Each line below from the one containing "each check -/" through the one containing "theorem test_wellFormed_accepts_ldi : WellFormed.bytesOk" should be output exactly as it stands, and no other line should appear.

Collected data:
────────────────────

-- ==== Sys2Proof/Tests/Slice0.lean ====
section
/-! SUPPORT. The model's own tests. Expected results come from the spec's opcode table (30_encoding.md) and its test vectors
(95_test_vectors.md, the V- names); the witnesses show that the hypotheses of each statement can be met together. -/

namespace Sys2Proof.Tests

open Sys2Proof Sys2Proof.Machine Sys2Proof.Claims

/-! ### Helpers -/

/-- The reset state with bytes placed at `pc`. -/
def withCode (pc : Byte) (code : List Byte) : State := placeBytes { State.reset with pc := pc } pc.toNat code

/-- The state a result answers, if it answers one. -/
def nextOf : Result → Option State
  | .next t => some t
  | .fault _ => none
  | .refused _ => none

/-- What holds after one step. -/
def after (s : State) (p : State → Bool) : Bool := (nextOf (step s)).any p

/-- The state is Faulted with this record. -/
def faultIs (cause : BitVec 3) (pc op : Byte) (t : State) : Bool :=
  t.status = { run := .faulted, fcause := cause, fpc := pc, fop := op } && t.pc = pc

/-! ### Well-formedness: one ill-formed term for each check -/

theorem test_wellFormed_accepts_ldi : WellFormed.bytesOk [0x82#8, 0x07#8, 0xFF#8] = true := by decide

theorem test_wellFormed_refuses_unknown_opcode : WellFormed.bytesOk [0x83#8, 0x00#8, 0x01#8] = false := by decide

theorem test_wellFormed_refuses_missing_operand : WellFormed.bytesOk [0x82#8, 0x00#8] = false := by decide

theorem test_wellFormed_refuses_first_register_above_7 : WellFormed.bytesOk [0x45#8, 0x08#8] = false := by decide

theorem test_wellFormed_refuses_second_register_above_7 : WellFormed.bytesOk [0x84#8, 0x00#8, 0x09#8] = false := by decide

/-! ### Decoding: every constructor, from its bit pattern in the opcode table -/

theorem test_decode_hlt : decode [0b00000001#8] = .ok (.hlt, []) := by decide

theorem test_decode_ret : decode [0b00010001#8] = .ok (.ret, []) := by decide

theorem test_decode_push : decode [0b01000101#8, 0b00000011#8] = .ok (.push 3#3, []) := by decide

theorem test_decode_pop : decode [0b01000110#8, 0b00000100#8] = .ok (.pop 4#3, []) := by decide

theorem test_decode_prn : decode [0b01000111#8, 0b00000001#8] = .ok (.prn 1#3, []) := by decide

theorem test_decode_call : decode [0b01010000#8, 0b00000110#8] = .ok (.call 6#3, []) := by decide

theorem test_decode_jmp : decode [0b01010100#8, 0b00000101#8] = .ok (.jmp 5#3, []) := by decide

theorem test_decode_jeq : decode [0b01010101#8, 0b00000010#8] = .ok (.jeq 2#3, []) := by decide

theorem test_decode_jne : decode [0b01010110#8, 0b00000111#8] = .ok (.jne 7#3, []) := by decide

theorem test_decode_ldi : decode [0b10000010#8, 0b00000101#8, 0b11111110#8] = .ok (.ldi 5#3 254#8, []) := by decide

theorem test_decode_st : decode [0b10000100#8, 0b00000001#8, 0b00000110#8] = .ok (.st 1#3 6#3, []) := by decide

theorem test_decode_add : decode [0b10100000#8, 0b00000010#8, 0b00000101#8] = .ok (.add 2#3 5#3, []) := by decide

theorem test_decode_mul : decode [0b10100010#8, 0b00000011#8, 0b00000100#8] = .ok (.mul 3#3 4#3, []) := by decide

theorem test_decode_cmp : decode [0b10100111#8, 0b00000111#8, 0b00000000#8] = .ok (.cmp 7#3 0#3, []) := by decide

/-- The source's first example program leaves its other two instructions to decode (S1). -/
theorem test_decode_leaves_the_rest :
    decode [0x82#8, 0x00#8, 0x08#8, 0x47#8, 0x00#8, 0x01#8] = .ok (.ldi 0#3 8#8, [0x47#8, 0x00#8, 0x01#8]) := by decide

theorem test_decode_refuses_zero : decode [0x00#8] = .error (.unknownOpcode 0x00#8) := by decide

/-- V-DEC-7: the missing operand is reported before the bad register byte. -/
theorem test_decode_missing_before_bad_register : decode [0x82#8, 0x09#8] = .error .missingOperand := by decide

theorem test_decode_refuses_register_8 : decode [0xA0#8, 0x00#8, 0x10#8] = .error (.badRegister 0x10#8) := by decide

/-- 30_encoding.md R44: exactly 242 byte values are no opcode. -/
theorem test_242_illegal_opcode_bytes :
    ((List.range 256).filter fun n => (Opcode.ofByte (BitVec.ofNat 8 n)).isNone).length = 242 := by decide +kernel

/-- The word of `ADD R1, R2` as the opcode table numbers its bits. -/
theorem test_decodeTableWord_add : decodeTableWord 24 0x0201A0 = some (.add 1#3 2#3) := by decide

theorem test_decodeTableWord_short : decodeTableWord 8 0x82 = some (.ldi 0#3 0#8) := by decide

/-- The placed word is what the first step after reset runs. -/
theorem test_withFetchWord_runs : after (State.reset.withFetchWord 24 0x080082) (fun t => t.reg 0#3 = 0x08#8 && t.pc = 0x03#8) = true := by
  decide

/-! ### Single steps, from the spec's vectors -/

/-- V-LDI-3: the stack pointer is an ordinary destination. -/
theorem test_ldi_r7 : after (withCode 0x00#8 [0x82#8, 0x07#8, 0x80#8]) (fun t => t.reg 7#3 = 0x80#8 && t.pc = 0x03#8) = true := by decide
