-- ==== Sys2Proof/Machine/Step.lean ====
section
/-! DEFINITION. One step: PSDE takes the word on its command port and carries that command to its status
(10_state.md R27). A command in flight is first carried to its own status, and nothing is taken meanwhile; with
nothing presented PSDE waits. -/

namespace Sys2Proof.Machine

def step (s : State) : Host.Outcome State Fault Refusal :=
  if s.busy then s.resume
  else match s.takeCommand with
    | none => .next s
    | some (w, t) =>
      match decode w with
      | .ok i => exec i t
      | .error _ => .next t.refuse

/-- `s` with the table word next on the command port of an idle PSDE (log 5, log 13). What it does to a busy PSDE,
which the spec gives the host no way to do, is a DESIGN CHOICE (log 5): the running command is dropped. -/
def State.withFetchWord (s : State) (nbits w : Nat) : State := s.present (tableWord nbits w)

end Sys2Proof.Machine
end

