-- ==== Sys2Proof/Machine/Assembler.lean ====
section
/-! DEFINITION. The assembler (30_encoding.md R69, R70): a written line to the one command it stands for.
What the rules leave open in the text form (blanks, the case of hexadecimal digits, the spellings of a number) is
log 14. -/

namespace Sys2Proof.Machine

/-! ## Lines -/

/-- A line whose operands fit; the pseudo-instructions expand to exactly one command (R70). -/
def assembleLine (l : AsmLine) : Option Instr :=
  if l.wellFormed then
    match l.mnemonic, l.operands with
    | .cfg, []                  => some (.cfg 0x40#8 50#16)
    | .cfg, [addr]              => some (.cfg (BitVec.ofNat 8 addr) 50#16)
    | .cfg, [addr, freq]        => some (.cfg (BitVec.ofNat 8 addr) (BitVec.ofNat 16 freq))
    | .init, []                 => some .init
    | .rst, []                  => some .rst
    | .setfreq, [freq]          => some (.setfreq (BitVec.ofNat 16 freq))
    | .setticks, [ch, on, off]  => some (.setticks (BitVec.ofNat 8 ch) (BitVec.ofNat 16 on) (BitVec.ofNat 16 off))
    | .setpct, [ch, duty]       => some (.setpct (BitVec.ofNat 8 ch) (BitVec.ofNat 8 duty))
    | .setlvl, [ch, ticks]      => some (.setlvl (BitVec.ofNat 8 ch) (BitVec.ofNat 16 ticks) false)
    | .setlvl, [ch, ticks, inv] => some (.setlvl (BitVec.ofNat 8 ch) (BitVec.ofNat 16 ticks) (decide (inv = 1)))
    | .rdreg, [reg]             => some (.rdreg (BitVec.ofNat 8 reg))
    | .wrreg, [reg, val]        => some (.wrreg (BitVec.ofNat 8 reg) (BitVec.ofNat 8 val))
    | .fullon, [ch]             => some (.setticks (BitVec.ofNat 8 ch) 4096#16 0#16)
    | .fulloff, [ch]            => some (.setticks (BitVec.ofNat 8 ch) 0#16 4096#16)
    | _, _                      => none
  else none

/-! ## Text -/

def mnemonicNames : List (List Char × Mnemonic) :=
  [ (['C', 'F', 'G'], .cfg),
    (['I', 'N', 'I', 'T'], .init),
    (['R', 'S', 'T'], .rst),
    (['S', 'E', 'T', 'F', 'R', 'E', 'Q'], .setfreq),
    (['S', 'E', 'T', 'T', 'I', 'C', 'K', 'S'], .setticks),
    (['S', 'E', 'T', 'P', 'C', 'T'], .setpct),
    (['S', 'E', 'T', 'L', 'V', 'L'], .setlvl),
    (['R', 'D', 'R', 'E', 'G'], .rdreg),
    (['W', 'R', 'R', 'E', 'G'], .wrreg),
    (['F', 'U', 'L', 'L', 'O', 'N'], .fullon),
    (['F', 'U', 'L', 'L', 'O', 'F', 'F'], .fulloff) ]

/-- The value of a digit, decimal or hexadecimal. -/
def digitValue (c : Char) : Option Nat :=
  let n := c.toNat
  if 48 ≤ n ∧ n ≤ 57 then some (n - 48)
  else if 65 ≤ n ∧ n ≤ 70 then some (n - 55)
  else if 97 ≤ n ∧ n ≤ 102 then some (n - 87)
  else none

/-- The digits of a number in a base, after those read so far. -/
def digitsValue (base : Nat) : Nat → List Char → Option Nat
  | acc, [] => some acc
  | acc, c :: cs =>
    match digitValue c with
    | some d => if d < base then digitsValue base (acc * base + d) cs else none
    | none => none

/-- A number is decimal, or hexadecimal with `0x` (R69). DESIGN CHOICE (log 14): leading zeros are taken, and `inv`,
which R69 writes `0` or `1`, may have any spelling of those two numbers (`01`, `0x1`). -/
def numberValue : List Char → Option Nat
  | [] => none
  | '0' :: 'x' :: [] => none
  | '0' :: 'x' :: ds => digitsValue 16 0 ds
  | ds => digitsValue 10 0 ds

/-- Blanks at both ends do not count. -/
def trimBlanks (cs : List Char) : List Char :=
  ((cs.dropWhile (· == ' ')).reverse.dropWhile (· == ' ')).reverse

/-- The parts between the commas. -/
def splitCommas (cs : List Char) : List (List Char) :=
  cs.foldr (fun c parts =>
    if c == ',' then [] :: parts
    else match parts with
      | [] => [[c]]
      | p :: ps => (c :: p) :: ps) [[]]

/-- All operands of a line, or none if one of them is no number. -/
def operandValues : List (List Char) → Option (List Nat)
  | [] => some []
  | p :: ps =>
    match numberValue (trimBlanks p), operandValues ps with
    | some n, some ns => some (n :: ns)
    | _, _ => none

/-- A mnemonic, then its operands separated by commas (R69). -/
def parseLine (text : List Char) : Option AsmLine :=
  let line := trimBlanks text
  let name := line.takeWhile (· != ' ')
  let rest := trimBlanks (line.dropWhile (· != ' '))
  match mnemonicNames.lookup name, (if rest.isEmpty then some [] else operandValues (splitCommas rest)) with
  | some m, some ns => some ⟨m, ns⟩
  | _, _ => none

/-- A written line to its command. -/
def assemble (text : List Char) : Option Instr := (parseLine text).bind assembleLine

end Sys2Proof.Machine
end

────────────────────

Output of the task =
/-! ### Well-formedness: one ill-formed term for each check -/

theorem test_wellFormed_accepts_ldi : WellFormed.bytesOk [0x82#8, 0x07#8, 0xFF#8] = true := by decide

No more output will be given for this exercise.